### Instructions for the task
From the data underneath, reproduce exactly the stretch that begins at the line with "0x7C3C4D86, 0x95CDA344, 0x56B01320⟩" and ends after the line with "theorem test_decode_hashx : decode".
──────── Material provided ────────
-- ==== Sys2Proof/Tests/Slice0.lean ====
section
/-! SUPPORT. The model's own tests. Expected values come from the spec: the opcode map (30_encoding.md R152), the worked
examples of the rules and the vectors of 95_test_vectors.md, named at each test. The witnesses at the end show, for every
obligation that has hypotheses, states that meet them, at the boundaries of each clause. -/

namespace Sys2Proof.Machine.Tests

/-! ### Helpers -/

/-- A machine with MEM_BYTES = 0x1000 and MAX_LEAVES = 5, otherwise as after reset (95_test_vectors.md, its preamble). -/
def base : State := { State.reset with params := ⟨0x1000, 5⟩ }

/-- `base` with the operand registers written. -/
def ops (src len dst ptr2 : Word) (aux : BitVec 64) : State :=
  { base with src := src, len := len, dst := dst, ptr2 := ptr2, aux := aux }

/-- A state with some bytes written to MEM. -/
def State.store (s : State) (a : Nat) (bs : List Byte) : State := { s with mem := s.mem.write a bs }

/-- One field of the state after a command; `none` if the command did not end in a next state. -/
def after {α : Type} (i : Instr) (s : State) (f : State → α) : Option α :=
  match exec i s with
  | .next t => some (f t)
  | .fault _ => none
  | .refused _ => none

/-- One field of the state after a host step. -/
def afterHost {α : Type} (op : HostOp) (s : State) (f : State → α) : Option α :=
  match hostStep op s with
  | .next t => some (f t)
  | .fault _ => none
  | .refused _ => none

def zero8 : Words8 := ⟨0, 0, 0, 0, 0, 0, 0, 0⟩

def zeros (n : Nat) : List Byte := List.replicate n 0

/-- "abc" (V-FAC-2). -/
def abc : List Byte := [0x61, 0x62, 0x63]

/-- The padded block of "abc" (V-PAD-2). -/
def abcBlock : List Byte := [0x61, 0x62, 0x63, 0x80] ++ zeros 52 ++ [0, 0, 0, 0, 0, 0, 0, 0x18]

/-- The final HashState of "abc" (V-CMP-3). -/
def abcState : Words8 :=
  ⟨0x66C7F0F4, 0x62EEEDD9, 0xD1F2D46B, 0xDC10E4E2, 0x4167C487, 0x5CF2F7A2, 0x297DA02B, 0x8F4BA8E0⟩

/-- The digest of "abc" (V-FAC-2). -/
def abcDigest : List Byte :=
  [0x66, 0xC7, 0xF0, 0xF4, 0x62, 0xEE, 0xED, 0xD9, 0xD1, 0xF2, 0xD4, 0x6B, 0xDC, 0x10, 0xE4, 0xE2]
    ++ [0x41, 0x67, 0xC4, 0x87, 0x5C, 0xF2, 0xF7, 0xA2, 0x29, 0x7D, 0xA0, 0x2B, 0x8F, 0x4B, 0xA8, 0xE0]

/-- l_a = SM3("a") (V-FAC-3). -/
def leafA : Words8 :=
  ⟨0x623476AC, 0x18F65A29, 0x09E43C7F, 0xEC61B49C, 0x7E764A91, 0xA18CCB82, 0xF1917A29, 0xC86C5E88⟩

/-- l_b = SM3("b") (V-MRK). -/
def leafB : Words8 :=
  ⟨0x18EC3B71, 0x5647A14C, 0x4B5D7FE8, 0x70F6AC23, 0x7C61BBCF, 0x8D56062A, 0x74F0824B, 0x5218A042⟩

/-- N_ab, the root over l_a and l_b (V-MRK-1, n = 2). -/
def rootAB : Words8 :=
  ⟨0xD6F351BF, 0x2379844C, 0x9C89FFD4, 0x3D8979B4, 0xCA7AEFD0, 0x7C3C4D86, 0x95CDA344, 0x56B01320⟩

/-- "abc" at 0x100 as SRC, with DST = 0x200. -/
def abcOps : State := State.store (ops 0x100 3 0x200 0 0) 0x100 abc

/-- The padded "abc" block at 0x200 as SRC. -/
def blockOps : State := State.store (ops 0x200 64 0x300 0 0) 0x200 abcBlock

/-- The tree over l_a, l_b, built (V-MRK-1, n = 2). -/
def treeAB (s : State) : State :=
  { s with leaf := [(0, leafA), (1, leafB)], leafCnt := 2, built := true, depth := 1, root := rootAB }

/-! ### Decoding: words written out bit by bit, RSV FLAGS OPC (R150, R152) -/

theorem test_decode_init : decode 0b0000000000000000_00000000_00000001 = .ok .init := by decide
theorem test_decode_ldst : decode 0b0000000000000000_00000000_00000010 = .ok .ldst := by decide
theorem test_decode_stst : decode 0b0000000000000000_00000000_00000011 = .ok .stst := by decide
theorem test_decode_hexst : decode 0b0000000000000000_00000000_00000100 = .ok .hexst := by decide
theorem test_decode_pad : decode 0b0000000000000000_00000000_00010000 = .ok (.pad false) := by decide
theorem test_decode_padL : decode 0b0000000000000000_00000001_00010000 = .ok (.pad true) := by decide
theorem test_decode_padt : decode 0b0000000000000000_00000000_00010001 = .ok .padt := by decide
theorem test_decode_expd : decode 0b0000000000000000_00000000_00010010 = .ok .expd := by decide
theorem test_decode_blkb : decode 0b0000000000000000_00000000_00010011 = .ok .blkb := by decide
theorem test_decode_rstep : decode 0b0000000000000000_00000000_00010100 = .ok .rstep := by decide
theorem test_decode_blke : decode 0b0000000000000000_00000000_00010101 = .ok .blke := by decide
theorem test_decode_cmpr : decode 0b0000000000000000_00000000_00010110 = .ok .cmpr := by decide
theorem test_decode_hash : decode 0b0000000000000000_00000000_00100000 = .ok .hash := by decide
theorem test_decode_hashx : decode 0b0000000000000000_00000000_00100001 = .ok .hashx := by decide
theorem test_decode_staf : decode 0b0000000000000000_00000000_00100010 = .ok .staf := by decide
theorem test_decode_mkclr : decode 0b0000000000000000_00000000_00110000 = .ok .mkclr := by decide
theorem test_decode_mkleaf : decode 0b0000000000000000_00000000_00110001 = .ok .mkleaf := by decide
theorem test_decode_mkbld : decode 0b0000000000000000_00000000_00110010 = .ok .mkbld := by decide
theorem test_decode_mkprv : decode 0b0000000000000000_00000000_00110011 = .ok .mkprv := by decide
theorem test_decode_mkprh : decode 0b0000000000000000_00000000_00110100 = .ok .mkprh := by decide
theorem test_decode_mkvfy : decode 0b0000000000000000_00000000_00110101 = .ok .mkvfy := by decide
theorem test_decode_lefg : decode 0b0000000000000000_00000000_01000000 = .ok .lefg := by decide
────────
### Exercise output
  ⟨0xD6F351BF, 0x2379844C, 0x9C89FFD4, 0x3D8979B4, 0xCA7AEFD0, 0x7C3C4D86, 0x95CDA344, 0x56B01320⟩

/-- "abc" at 0x100 as SRC, with DST = 0x200. -/
def abcOps : State := State.store (ops 0x100 3 0x200 0 0) 0x100 abc

/-- The padded "abc" block at 0x200 as SRC. -/
def blockOps : State := State.store (ops 0x200 64 0x300 0 0) 0x200 abcBlock

/-- The tree over l_a, l_b, built (V-MRK-1, n = 2). -/
def treeAB (s : State) : State :=
  { s with leaf := [(0, leafA), (1, leafB)], leafCnt := 2, built := true, depth := 1, root := rootAB }

/-! ### Decoding: words written out bit by bit, RSV FLAGS OPC (R150, R152) -/

theorem test_decode_init : decode 0b0000000000000000_00000000_00000001 = .ok .init := by decide
theorem test_decode_ldst : decode 0b0000000000000000_00000000_00000010 = .ok .ldst := by decide
theorem test_decode_stst : decode 0b0000000000000000_00000000_00000011 = .ok .stst := by decide
theorem test_decode_hexst : decode 0b0000000000000000_00000000_00000100 = .ok .hexst := by decide
theorem test_decode_pad : decode 0b0000000000000000_00000000_00010000 = .ok (.pad false) := by decide
theorem test_decode_padL : decode 0b0000000000000000_00000001_00010000 = .ok (.pad true) := by decide
theorem test_decode_padt : decode 0b0000000000000000_00000000_00010001 = .ok .padt := by decide
theorem test_decode_expd : decode 0b0000000000000000_00000000_00010010 = .ok .expd := by decide
theorem test_decode_blkb : decode 0b0000000000000000_00000000_00010011 = .ok .blkb := by decide
theorem test_decode_rstep : decode 0b0000000000000000_00000000_00010100 = .ok .rstep := by decide
theorem test_decode_blke : decode 0b0000000000000000_00000000_00010101 = .ok .blke := by decide
theorem test_decode_cmpr : decode 0b0000000000000000_00000000_00010110 = .ok .cmpr := by decide
theorem test_decode_hash : decode 0b0000000000000000_00000000_00100000 = .ok .hash := by decide
theorem test_decode_hashx : decode 0b0000000000000000_00000000_00100001 = .ok .hashx := by decide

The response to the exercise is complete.